Сколько времени прошло, он не знал. Перед глазами проносился ушедший день, периодически к нему примешивались кадры из телека, где неслись в космосе бесчисленные звёзды и планеты, клубился какой-то разноцветный туман, что-то пульсировало и рвало мироздание на части. Ему хотелось разбудить ведьму и спросить, что из этого правда, а что учёные придумали по незнанию. Но боялся. Представлял, как она с ухмылкой пристально смотрит в экран, порой широко улыбается, когда оттуда проповедуют какую-то вселенскую чушь. Она ведь знает, как оно там. Точно знает, где на незримых просторах Вселенной скрыт тот самый Исток, как он выглядит издалека и как изнутри. Хотя, если верить тем же учёным, центр мироздания от нас неизмеримо далёк и как бы он не выглядел на самом деле, нам в телевизоре покажут только красиво раскрашенную фантазию киношников в купе с возможностями компьютерных программ. И никто ныне живущий так и не узнает, как он выглядит, Исток, на самом деле, только если не окажется у Него. Или в Нём.
Ведьма пошевелилась, повернулась на спину и медленно лениво потянулась.
– О, я отлежала тебе руку, прости, – она приподнялась на локте и посмотрела на своего хранителя. – О чём думаешь?
– Как правильно: в Истоке или у Истока?
– Серьёзный вопрос. Доберёшься до дома, сам поймёшь. Он будет в тебе, а ты в нём. Это неразрывно, едино, прекрасно.
– Странно это. Ты так рассказываешь, что хочется прямо бросить и умереть. Нет, ты не думай. Я не в прямом смысле. Просто пока не соображу, как ты… ну, туда попадаешь отсюда.
– Научишься. Поверишь, сам попадёшь. Это любовь. Абсолютная. Она чистая и безграничная. Вот эта безграничность и позволит тебе легко туда попасть. Дорога будет всегда открыта, ты всегда-всегда будешь чувствовать связь с домом.
– Эх, я тебя понимаю, но ничего не понимаю.
– Нормально. Всё придёт. Если честно, я сама не понимаю, почему с тобой так. Я тоже думала, что ты с самого детства будешь знать меня и искать. Это такое необыкновенное чудо, что просто не передать. Ты живёшь в предощущении его и вдруг через много-много лет встречаешь того, кого видишь во сне, встречаешь в мире духов. Ждёшь, когда сможешь вот так смотреть на тебя, взять тебя за руку…

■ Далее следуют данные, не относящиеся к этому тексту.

@[simp] theorem State.setFld_pending (s : State) (a : Nat) (f : Fld) (v : Nat) : (s.setFld a f v).pending = s.pending := (rfl)
@[simp] theorem State.setFld_reply (s : State) (a : Nat) (f : Fld) (v : Nat) : (s.setFld a f v).reply = s.reply := (rfl)
@[simp] theorem State.setFld_mem (s : State) (a : Nat) (f : Fld) (v : Nat) : (s.setFld a f v).mem = s.mem := (rfl)
@[simp] theorem State.setFld_flash (s : State) (a : Nat) (f : Fld) (v : Nat) : (s.setFld a f v).flash = s.flash := (rfl)
@[simp] theorem State.setFld_ddrDamage (s : State) (a : Nat) (f : Fld) (v : Nat) : (s.setFld a f v).ddrDamage = s.ddrDamage := (rfl)
@[simp] theorem State.setFld_sramDamage (s : State) (a : Nat) (f : Fld) (v : Nat) : (s.setFld a f v).sramDamage = s.sramDamage := (rfl)
@[simp] theorem State.setFld_sramSent (s : State) (a : Nat) (f : Fld) (v : Nat) : (s.setFld a f v).sramSent = s.sramSent := (rfl)
@[simp] theorem State.setFld_dgkBuilt (s : State) (a : Nat) (f : Fld) (v : Nat) : (s.setFld a f v).dgkBuilt = s.dgkBuilt := (rfl)
@[simp] theorem State.setFld_iotlb (s : State) (a : Nat) (f : Fld) (v : Nat) : (s.setFld a f v).iotlb = s.iotlb := (rfl)
@[simp] theorem State.setFld_engines (s : State) (a : Nat) (f : Fld) (v : Nat) : (s.setFld a f v).engines = s.engines := (rfl)
@[simp] theorem State.setFld_sems (s : State) (a : Nat) (f : Fld) (v : Nat) : (s.setFld a f v).sems = s.sems := (rfl)
@[simp] theorem State.setFld_ctxs (s : State) (a : Nat) (f : Fld) (v : Nat) : (s.setFld a f v).ctxs = s.ctxs := (rfl)
@[simp] theorem State.setFld_parts (s : State) (a : Nat) (f : Fld) (v : Nat) : (s.setFld a f v).parts = s.parts := (rfl)
@[simp] theorem State.setFld_models (s : State) (a : Nat) (f : Fld) (v : Nat) : (s.setFld a f v).models = s.models := (rfl)
@[simp] theorem State.setFld_jobs (s : State) (a : Nat) (f : Fld) (v : Nat) : (s.setFld a f v).jobs = s.jobs := (rfl)
@[simp] theorem State.setFld_jobNext (s : State) (a : Nat) (f : Fld) (v : Nat) : (s.setFld a f v).jobNext = s.jobNext := (rfl)
@[simp] theorem State.setFld_laneLast (s : State) (a : Nat) (f : Fld) (v : Nat) : (s.setFld a f v).laneLast = s.laneLast := (rfl)
@[simp] theorem State.setFld_turn (s : State) (a : Nat) (f : Fld) (v : Nat) : (s.setFld a f v).turn = s.turn := (rfl)
@[simp] theorem State.setFld_events (s : State) (a : Nat) (f : Fld) (v : Nat) : (s.setFld a f v).events = s.events := (rfl)
@[simp] theorem State.setFld_bus (s : State) (a : Nat) (f : Fld) (v : Nat) : (s.setFld a f v).bus = s.bus := (rfl)
@[simp] theorem State.setFld_tb (s : State) (a : Nat) (f : Fld) (v : Nat) : (s.setFld a f v).tb = s.tb := (rfl)
@[simp] theorem State.setFld_tt (s : State) (a : Nat) (f : Fld) (v : Nat) : (s.setFld a f v).tt = s.tt := (rfl)
@[simp] theorem State.setFld_streams (s : State) (a : Nat) (f : Fld) (v : Nat) : (s.setFld a f v).streams = s.streams := (rfl)
@[simp] theorem State.setFld_tiles (s : State) (a : Nat) (f : Fld) (v : Nat) : (s.setFld a f v).tiles = s.tiles := (rfl)
@[simp] theorem State.setFld_csiFill (s : State) (a : Nat) (f : Fld) (v : Nat) : (s.setFld a f v).csiFill = s.csiFill := (rfl)
@[simp] theorem State.setFld_ssps (s : State) (a : Nat) (f : Fld) (v : Nat) : (s.setFld a f v).ssps = s.ssps := (rfl)
@[simp] theorem State.setFld_fusion (s : State) (a : Nat) (f : Fld) (v : Nat) : (s.setFld a f v).fusion = s.fusion := (rfl)
@[simp] theorem State.setFld_dmcs (s : State) (a : Nat) (f : Fld) (v : Nat) : (s.setFld a f v).dmcs = s.dmcs := (rfl)
@[simp] theorem State.setFld_slc (s : State) (a : Nat) (f : Fld) (v : Nat) : (s.setFld a f v).slc = s.slc := (rfl)
@[simp] theorem State.setFld_slcUses (s : State) (a : Nat) (f : Fld) (v : Nat) : (s.setFld a f v).slcUses = s.slcUses := (rfl)
@[simp] theorem State.setFld_caches (s : State) (a : Nat) (f : Fld) (v : Nat) : (s.setFld a f v).caches = s.caches := (rfl)
@[simp] theorem State.setFld_links (s : State) (a : Nat) (f : Fld) (v : Nat) : (s.setFld a f v).links = s.links := (rfl)
@[simp] theorem State.setFld_linkLost (s : State) (a : Nat) (f : Fld) (v : Nat) : (s.setFld a f v).linkLost = s.linkLost := (rfl)
@[simp] theorem State.setFld_holdWays (s : State) (a : Nat) (f : Fld) (v : Nat) : (s.setFld a f v).holdWays = s.holdWays := (rfl)
@[simp] theorem State.setFld_wheelPos (s : State) (a : Nat) (f : Fld) (v : Nat) : (s.setFld a f v).wheelPos = s.wheelPos := (rfl)
@[simp] theorem State.setFld_wheelRun (s : State) (a : Nat) (f : Fld) (v : Nat) : (s.setFld a f v).wheelRun = s.wheelRun := (rfl)
@[simp] theorem State.setFld_wheelLive (s : State) (a : Nat) (f : Fld) (v : Nat) : (s.setFld a f v).wheelLive = s.wheelLive := (rfl)
@[simp] theorem State.setFld_wheelOut (s : State) (a : Nat) (f : Fld) (v : Nat) : (s.setFld a f v).wheelOut = s.wheelOut := (rfl)
@[simp] theorem State.setFld_channels (s : State) (a : Nat) (f : Fld) (v : Nat) : (s.setFld a f v).channels = s.channels := (rfl)
@[simp] theorem State.setFld_ddrQueue (s : State) (a : Nat) (f : Fld) (v : Nat) : (s.setFld a f v).ddrQueue = s.ddrQueue := (rfl)
@[simp] theorem State.setFld_guardLive (s : State) (a : Nat) (f : Fld) (v : Nat) : (s.setFld a f v).guardLive = s.guardLive := (rfl)
@[simp] theorem State.setFld_guardWait (s : State) (a : Nat) (f : Fld) (v : Nat) : (s.setFld a f v).guardWait = s.guardWait := (rfl)
@[simp] theorem State.setFld_guardSent (s : State) (a : Nat) (f : Fld) (v : Nat) : (s.setFld a f v).guardSent = s.guardSent := (rfl)
@[simp] theorem State.setFld_gq (s : State) (a : Nat) (f : Fld) (v : Nat) : (s.setFld a f v).gq = s.gq := (rfl)
@[simp] theorem State.setFld_gfxRun (s : State) (a : Nat) (f : Fld) (v : Nat) : (s.setFld a f v).gfxRun = s.gfxRun := (rfl)
@[simp] theorem State.setFld_heads (s : State) (a : Nat) (f : Fld) (v : Nat) : (s.setFld a f v).heads = s.heads := (rfl)
@[simp] theorem State.setFld_harts (s : State) (a : Nat) (f : Fld) (v : Nat) : (s.setFld a f v).harts = s.harts := (rfl)
@[simp] theorem State.setFld_heath (s : State) (a : Nat) (f : Fld) (v : Nat) : (s.setFld a f v).heath = s.heath := (rfl)
@[simp] theorem State.setFld_msis (s : State) (a : Nat) (f : Fld) (v : Nat) : (s.setFld a f v).msis = s.msis := (rfl)
@[simp] theorem State.setFld_irqs (s : State) (a : Nat) (f : Fld) (v : Nat) : (s.setFld a f v).irqs = s.irqs := (rfl)
@[simp] theorem State.setFld_irqEn (s : State) (a : Nat) (f : Fld) (v : Nat) : (s.setFld a f v).irqEn = s.irqEn := (rfl)
@[simp] theorem State.setFld_msiDropAt (s : State) (a : Nat) (f : Fld) (v : Nat) : (s.setFld a f v).msiDropAt = s.msiDropAt := (rfl)
@[simp] theorem State.setFld_weirs (s : State) (a : Nat) (f : Fld) (v : Nat) : (s.setFld a f v).weirs = s.weirs := (rfl)
@[simp] theorem State.setFld_semOps (s : State) (a : Nat) (f : Fld) (v : Nat) : (s.setFld a f v).semOps = s.semOps := (rfl)
@[simp] theorem State.setFld_gw (s : State) (a : Nat) (f : Fld) (v : Nat) : (s.setFld a f v).gw = s.gw := (rfl)
@[simp] theorem State.setFld_erm (s : State) (a : Nat) (f : Fld) (v : Nat) : (s.setFld a f v).erm = s.erm := (rfl)
@[simp] theorem State.setFld_errs (s : State) (a : Nat) (f : Fld) (v : Nat) : (s.setFld a f v).errs = s.errs := (rfl)
@[simp] theorem State.setFld_windows (s : State) (a : Nat) (f : Fld) (v : Nat) : (s.setFld a f v).windows = s.windows := (rfl)
@[simp] theorem State.setFld_tests (s : State) (a : Nat) (f : Fld) (v : Nat) : (s.setFld a f v).tests = s.tests := (rfl)
@[simp] theorem State.setFld_fuses (s : State) (a : Nat) (f : Fld) (v : Nat) : (s.setFld a f v).fuses = s.fuses := (rfl)
@[simp] theorem State.setFld_rom (s : State) (a : Nat) (f : Fld) (v : Nat) : (s.setFld a f v).rom = s.rom := (rfl)
@[simp] theorem State.setFld_wdts (s : State) (a : Nat) (f : Fld) (v : Nat) : (s.setFld a f v).wdts = s.wdts := (rfl)
@[simp] theorem State.setFld_cfgMarks (s : State) (a : Nat) (f : Fld) (v : Nat) : (s.setFld a f v).cfgMarks = s.cfgMarks := (rfl)
@[simp] theorem State.setFld_fwlSeq (s : State) (a : Nat) (f : Fld) (v : Nat) : (s.setFld a f v).fwlSeq = s.fwlSeq := (rfl)
@[simp] theorem State.setFld_therm (s : State) (a : Nat) (f : Fld) (v : Nat) : (s.setFld a f v).therm = s.therm := (rfl)
@[simp] theorem State.setFld_pins (s : State) (a : Nat) (f : Fld) (v : Nat) : (s.setFld a f v).pins = s.pins := (rfl)
@[simp] theorem State.setFld_portLinks (s : State) (a : Nat) (f : Fld) (v : Nat) : (s.setFld a f v).portLinks = s.portLinks := (rfl)
@[simp] theorem State.setFld_ticks (s : State) (a : Nat) (f : Fld) (v : Nat) : (s.setFld a f v).ticks = s.ticks := (rfl)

Он нежно притянул её к себе и поцеловал.
– И это тоже… – прошептала она.
Хранитель закрыл глаза и почувствовал, как проваливается сквозь диван. Он глубоко вздохнул и было потянулся назад, чтобы избавиться от этого наваждения, но вдруг почувствовал, что тело его вертикально, хотя под ногами не было никакой явно ощутимой опоры. Он пошарил руками перед собой, повертел головой и вдруг сообразил, что глаза его плотно закрыты. Он размежил веки и обомлел. Вокруг него, буквально со всех сторон: сверху и снизу, слева и справа – был свет, что-то почти непрозрачное, неощутимое, искрящееся окружало его. Он с опаской посмотрел под ноги. Там тоже был белый искрящийся золотом свет. Хранитель осторожно переступил с ноги на ногу, подошвы не почувствовали никакой опоры. Его бросило в жар. Показалось, что сейчас он рухнет через этот белый туман куда-то в ещё более неизведанное, но почему-то не такое безопасное, как это.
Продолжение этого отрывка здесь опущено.